Dabei gibt es künftig jeweils zwei Fernbahn- und zwei S-Bahn-Gleise. Die Brücke am Haltepunkt Pieschen, über die sie führen, ist weitgehend fertig. Jetzt hat die Arge noch den Zusatz-Auftrag erhalten, auch die benachbarte alte Stahlbrücke zu erneuern, die letzte bei diesem Großprojekt, erläutert Arge-Projektleiter Daniel Windisch. Sie ist ein Teil der Nebentrasse, die von der Hauptstrecke in Richtung Güterbahnhof Neustadt abzweigt. Im Alltag rollen nur Güterzüge über sie. Bei Notfällen kann sie aber auch als Ausweichstrecke für die Haupttrasse genutzt werden. Ende September soll sie wieder befahrbar sein. Allerdings mit einer neuen Stahlbeton-Rahmenbrücke, die bis zu 120 Jahre hält.

Kranführer Hermann hat die erste Etappe fast geschafft.
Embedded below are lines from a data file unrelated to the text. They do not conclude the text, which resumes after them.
/-! ## State.eqFlush -/

@[simp] theorem State.eqFlush_crn (q n : Nat) (s : State) : (s.eqFlush q n).crn = s.crn := by
  have h : ∀ (l : List (List Word)) (t : State), (l.foldl (fun a e => a.writeEvent (576 + q) e) t).crn = t.crn :=
    fun l t => foldl_keeps (·.crn) _ (fun a x => State.writeEvent_crn _ _ a) l t
  dsimp only [State.eqFlush]; split
  · rw [State.onRing_crn, h, State.onIf_keeps (·.crn) _ _ _ (by simp)]
  · rfl
@[simp] theorem State.eqFlush_sup (q n : Nat) (s : State) : (s.eqFlush q n).sup = s.sup := by
  have h : ∀ (l : List (List Word)) (t : State), (l.foldl (fun a e => a.writeEvent (576 + q) e) t).sup = t.sup :=
    fun l t => foldl_keeps (·.sup) _ (fun a x => State.writeEvent_sup _ _ a) l t
  dsimp only [State.eqFlush]; split
  · rw [State.onRing_sup, h, State.onIf_keeps (·.sup) _ _ _ (by simp)]
  · rfl
@[simp] theorem State.eqFlush_tim (q n : Nat) (s : State) : (s.eqFlush q n).tim = s.tim := by
  have h : ∀ (l : List (List Word)) (t : State), (l.foldl (fun a e => a.writeEvent (576 + q) e) t).tim = t.tim :=
    fun l t => foldl_keeps (·.tim) _ (fun a x => State.writeEvent_tim _ _ a) l t
  dsimp only [State.eqFlush]; split
  · rw [State.onRing_tim, h, State.onIf_keeps (·.tim) _ _ _ (by simp)]
  · rfl
@[simp] theorem State.eqFlush_flt (q n : Nat) (s : State) : (s.eqFlush q n).flt = s.flt := by
  have h : ∀ (l : List (List Word)) (t : State), (l.foldl (fun a e => a.writeEvent (576 + q) e) t).flt = t.flt :=
    fun l t => foldl_keeps (·.flt) _ (fun a x => State.writeEvent_flt _ _ a) l t
  dsimp only [State.eqFlush]; split
  · rw [State.onRing_flt, h, State.onIf_keeps (·.flt) _ _ _ (by simp)]
  · rfl
@[simp] theorem State.eqFlush_img (q n : Nat) (s : State) : (s.eqFlush q n).img = s.img := by
  have h : ∀ (l : List (List Word)) (t : State), (l.foldl (fun a e => a.writeEvent (576 + q) e) t).img = t.img :=
    fun l t => foldl_keeps (·.img) _ (fun a x => State.writeEvent_img _ _ a) l t
  dsimp only [State.eqFlush]; split
  · rw [State.onRing_img, h, State.onIf_keeps (·.img) _ _ _ (by simp)]
  · rfl
@[simp] theorem State.eqFlush_sec (q n : Nat) (s : State) : (s.eqFlush q n).sec = s.sec := by
  have h : ∀ (l : List (List Word)) (t : State), (l.foldl (fun a e => a.writeEvent (576 + q) e) t).sec = t.sec :=
    fun l t => foldl_keeps (·.sec) _ (fun a x => State.writeEvent_sec _ _ a) l t
  dsimp only [State.eqFlush]; split
  · rw [State.onRing_sec, h, State.onIf_keeps (·.sec) _ _ _ (by simp)]
  · rfl
@[simp] theorem State.eqFlush_stg (q n : Nat) (s : State) : (s.eqFlush q n).stg = s.stg := by
  have h : ∀ (l : List (List Word)) (t : State), (l.foldl (fun a e => a.writeEvent (576 + q) e) t).stg = t.stg :=
    fun l t => foldl_keeps (·.stg) _ (fun a x => State.writeEvent_stg _ _ a) l t
  dsimp only [State.eqFlush]; split
  · rw [State.onRing_stg, h, State.onIf_keeps (·.stg) _ _ _ (by simp)]
  · rfl
@[simp] theorem State.eqFlush_bpm (q n : Nat) (s : State) : (s.eqFlush q n).bpm = s.bpm := by
  have h : ∀ (l : List (List Word)) (t : State), (l.foldl (fun a e => a.writeEvent (576 + q) e) t).bpm = t.bpm :=
    fun l t => foldl_keeps (·.bpm) _ (fun a x => State.writeEvent_bpm _ _ a) l t
  dsimp only [State.eqFlush]; split
  · rw [State.onRing_bpm, h, State.onIf_keeps (·.bpm) _ _ _ (by simp)]
  · rfl
@[simp] theorem State.eqFlush_pmu (q n : Nat) (s : State) : (s.eqFlush q n).pmu = s.pmu := by
  have h : ∀ (l : List (List Word)) (t : State), (l.foldl (fun a e => a.writeEvent (576 + q) e) t).pmu = t.pmu :=
    fun l t => foldl_keeps (·.pmu) _ (fun a x => State.writeEvent_pmu _ _ a) l t
  dsimp only [State.eqFlush]; split
  · rw [State.onRing_pmu, h, State.onIf_keeps (·.pmu) _ _ _ (by simp)]
  · rfl
@[simp] theorem State.eqFlush_prt (q n : Nat) (s : State) : (s.eqFlush q n).prt = s.prt := by
  have h : ∀ (l : List (List Word)) (t : State), (l.foldl (fun a e => a.writeEvent (576 + q) e) t).prt = t.prt :=
    fun l t => foldl_keeps (·.prt) _ (fun a x => State.writeEvent_prt _ _ a) l t
  dsimp only [State.eqFlush]; split
  · rw [State.onRing_prt, h, State.onIf_keeps (·.prt) _ _ _ (by simp)]
  · rfl
@[simp] theorem State.eqFlush_cel (q n : Nat) (s : State) : (s.eqFlush q n).cel = s.cel := by
  have h : ∀ (l : List (List Word)) (t : State), (l.foldl (fun a e => a.writeEvent (576 + q) e) t).cel = t.cel :=
    fun l t => foldl_keeps (·.cel) _ (fun a x => State.writeEvent_cel _ _ a) l t
  dsimp only [State.eqFlush]; split
  · rw [State.onRing_cel, h, State.onIf_keeps (·.cel) _ _ _ (by simp)]
  · rfl
@[simp] theorem State.eqFlush_frm (q n : Nat) (s : State) : (s.eqFlush q n).frm = s.frm := by
  have h : ∀ (l : List (List Word)) (t : State), (l.foldl (fun a e => a.writeEvent (576 + q) e) t).frm = t.frm :=
    fun l t => foldl_keeps (·.frm) _ (fun a x => State.writeEvent_frm _ _ a) l t
  dsimp only [State.eqFlush]; split
  · rw [State.onRing_frm, h, State.onIf_keeps (·.frm) _ _ _ (by simp)]
  · rfl
@[simp] theorem State.eqFlush_tbl (q n : Nat) (s : State) : (s.eqFlush q n).tbl = s.tbl := by
  have h : ∀ (l : List (List Word)) (t : State), (l.foldl (fun a e => a.writeEvent (576 + q) e) t).tbl = t.tbl :=
    fun l t => foldl_keeps (·.tbl) _ (fun a x => State.writeEvent_tbl _ _ a) l t
  dsimp only [State.eqFlush]; split
  · rw [State.onRing_tbl, h, State.onIf_keeps (·.tbl) _ _ _ (by simp)]
  · rfl
@[simp] theorem State.eqFlush_flo (q n : Nat) (s : State) : (s.eqFlush q n).flo = s.flo := by
  have h : ∀ (l : List (List Word)) (t : State), (l.foldl (fun a e => a.writeEvent (576 + q) e) t).flo = t.flo :=
    fun l t => foldl_keeps (·.flo) _ (fun a x => State.writeEvent_flo _ _ a) l t
  dsimp only [State.eqFlush]; split
  · rw [State.onRing_flo, h, State.onIf_keeps (·.flo) _ _ _ (by simp)]
  · rfl
@[simp] theorem State.eqFlush_prg (q n : Nat) (s : State) : (s.eqFlush q n).prg = s.prg := by
  have h : ∀ (l : List (List Word)) (t : State), (l.foldl (fun a e => a.writeEvent (576 + q) e) t).prg = t.prg :=
    fun l t => foldl_keeps (·.prg) _ (fun a x => State.writeEvent_prg _ _ a) l t
  dsimp only [State.eqFlush]; split
  · rw [State.onRing_prg, h, State.onIf_keeps (·.prg) _ _ _ (by simp)]
  · rfl
@[simp] theorem State.eqFlush_fab (q n : Nat) (s : State) : (s.eqFlush q n).fab = s.fab := by
  have h : ∀ (l : List (List Word)) (t : State), (l.foldl (fun a e => a.writeEvent (576 + q) e) t).fab = t.fab :=
    fun l t => foldl_keeps (·.fab) _ (fun a x => State.writeEvent_fab _ _ a) l t
  dsimp only [State.eqFlush]; split
  · rw [State.onRing_fab, h, State.onIf_keeps (·.fab) _ _ _ (by simp)]
  · rfl
@[simp] theorem State.eqFlush_egr (q n : Nat) (s : State) : (s.eqFlush q n).egr = s.egr := by
  have h : ∀ (l : List (List Word)) (t : State), (l.foldl (fun a e => a.writeEvent (576 + q) e) t).egr = t.egr :=
    fun l t => foldl_keeps (·.egr) _ (fun a x => State.writeEvent_egr _ _ a) l t
  dsimp only [State.eqFlush]; split
  · rw [State.onRing_egr, h, State.onIf_keeps (·.egr) _ _ _ (by simp)]
  · rfl
@[simp] theorem State.eqFlush_ctr (q n : Nat) (s : State) : (s.eqFlush q n).ctr = s.ctr := by
  have h : ∀ (l : List (List Word)) (t : State), (l.foldl (fun a e => a.writeEvent (576 + q) e) t).ctr = t.ctr :=
    fun l t => foldl_keeps (·.ctr) _ (fun a x => State.writeEvent_ctr _ _ a) l t
  dsimp only [State.eqFlush]; split
  · rw [State.onRing_ctr, h, State.onIf_keeps (·.ctr) _ _ _ (by simp)]
  · rfl
@[simp] theorem State.eqFlush_shadow (q n : Nat) (s : State) : (s.eqFlush q n).shadow = s.shadow := by
  have h : ∀ (l : List (List Word)) (t : State), (l.foldl (fun a e => a.writeEvent (576 + q) e) t).shadow = t.shadow :=
    fun l t => foldl_keeps (·.shadow) _ (fun a x => State.writeEvent_shadow _ _ a) l t
  dsimp only [State.eqFlush]; split
  · rw [State.onRing_shadow, h, State.onIf_keeps (·.shadow) _ _ _ (by simp)]
  · rfl
@[simp] theorem State.eqFlush_draw (q n : Nat) (s : State) : (s.eqFlush q n).draw = s.draw := by
  have h : ∀ (l : List (List Word)) (t : State), (l.foldl (fun a e => a.writeEvent (576 + q) e) t).draw = t.draw :=
    fun l t => foldl_keeps (·.draw) _ (fun a x => State.writeEvent_draw _ _ a) l t
  dsimp only [State.eqFlush]; split
  · rw [State.onRing_draw, h, State.onIf_keeps (·.draw) _ _ _ (by simp)]
  · rfl
@[simp] theorem State.eqFlush_pending (q n : Nat) (s : State) : (s.eqFlush q n).pending = s.pending := by
  have h : ∀ (l : List (List Word)) (t : State), (l.foldl (fun a e => a.writeEvent (576 + q) e) t).pending = t.pending :=
    fun l t => foldl_keeps (·.pending) _ (fun a x => State.writeEvent_pending _ _ a) l t
  dsimp only [State.eqFlush]; split
  · rw [State.onRing_pending, h, State.onIf_keeps (·.pending) _ _ _ (by simp)]
  · rfl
Behutsam lässt er den 18 Meter langen Stahlkoloss neben der Straße herab. Allerdings gibt es ein Problem. Denn dort ragen eine stattliche Lärche und ein weiterer Baum empor. „Die müssen erhalten bleiben“, erklärt Bauleiter Michaelis.

Was für Dirk Kunze und die beiden Spezialisten seines Radeberger Krandienstes erheblichen Aufwand bedeutet. Denn die Brücke kann nicht in einem Zuge zur Seite gehoben werden, sondern muss zwischendurch einmal abgesetzt werden, damit sie durch die Lücke passt. So ist es zumindest geplant. Doch die Realität macht diesen Plan zunichte. „Die Brücke ist schwerer als angenommen“, erläutert Kunze das Problem. Geschätzt waren 35 bis 40 Tonnen. Real sind es jedoch 47 Tonnen, hat der Kran gemessen.

Also muss Kunzes Kran sich noch einmal neu postieren, bis ganz an den Fußwegrand. Nur so kann der Stahlkoloss ein Stück weiter gehoben werden, damit er letztlich durch die Bäume passt. Also müssen die seitlichen Stützen wieder abgesenkt werden, bis der 104 Tonnen schwere Kran mit seinen sechs Achsen komplett am Boden steht. Dann rangiert Kranfahrer Hermann ein Stück zur Seite. „Mach Allrad rein“, ruft Kunze, als es über den Bordstein geht. Eine halbe Stunde später: Die langen Seitenstützen sind erneut ausgefahren, stehen auf Abstützplatten und -hölzern. Die Räder hängen in der Luft.

Währenddessen dröhnt der große Abbruchhammer an der dicken Stahlbetonwand, auf der die Brücke lag. Staubwolken ziehen über die Straße. „Jetzt sollte es gehen“, ruft Kunze, als die Stahlkonstruktion zwischen den Bäumen schwebt. „Weiter Hermi, soweit du sie kriegst“, kommandiert er. Dann liegt das Teil am gewünschten Platz. Später muss es nur noch einmal umgesetzt werden, bevor diese Woche der Schneidbrenner angesetzt wird. Am ersten Juli-Wochenende gibt es aber noch eine Sperrung. Dann erhält der Schwerlastkran wieder Arbeit und hebt drei vorgefertigte Stahlbeton-Fertigteile der Brücke ein.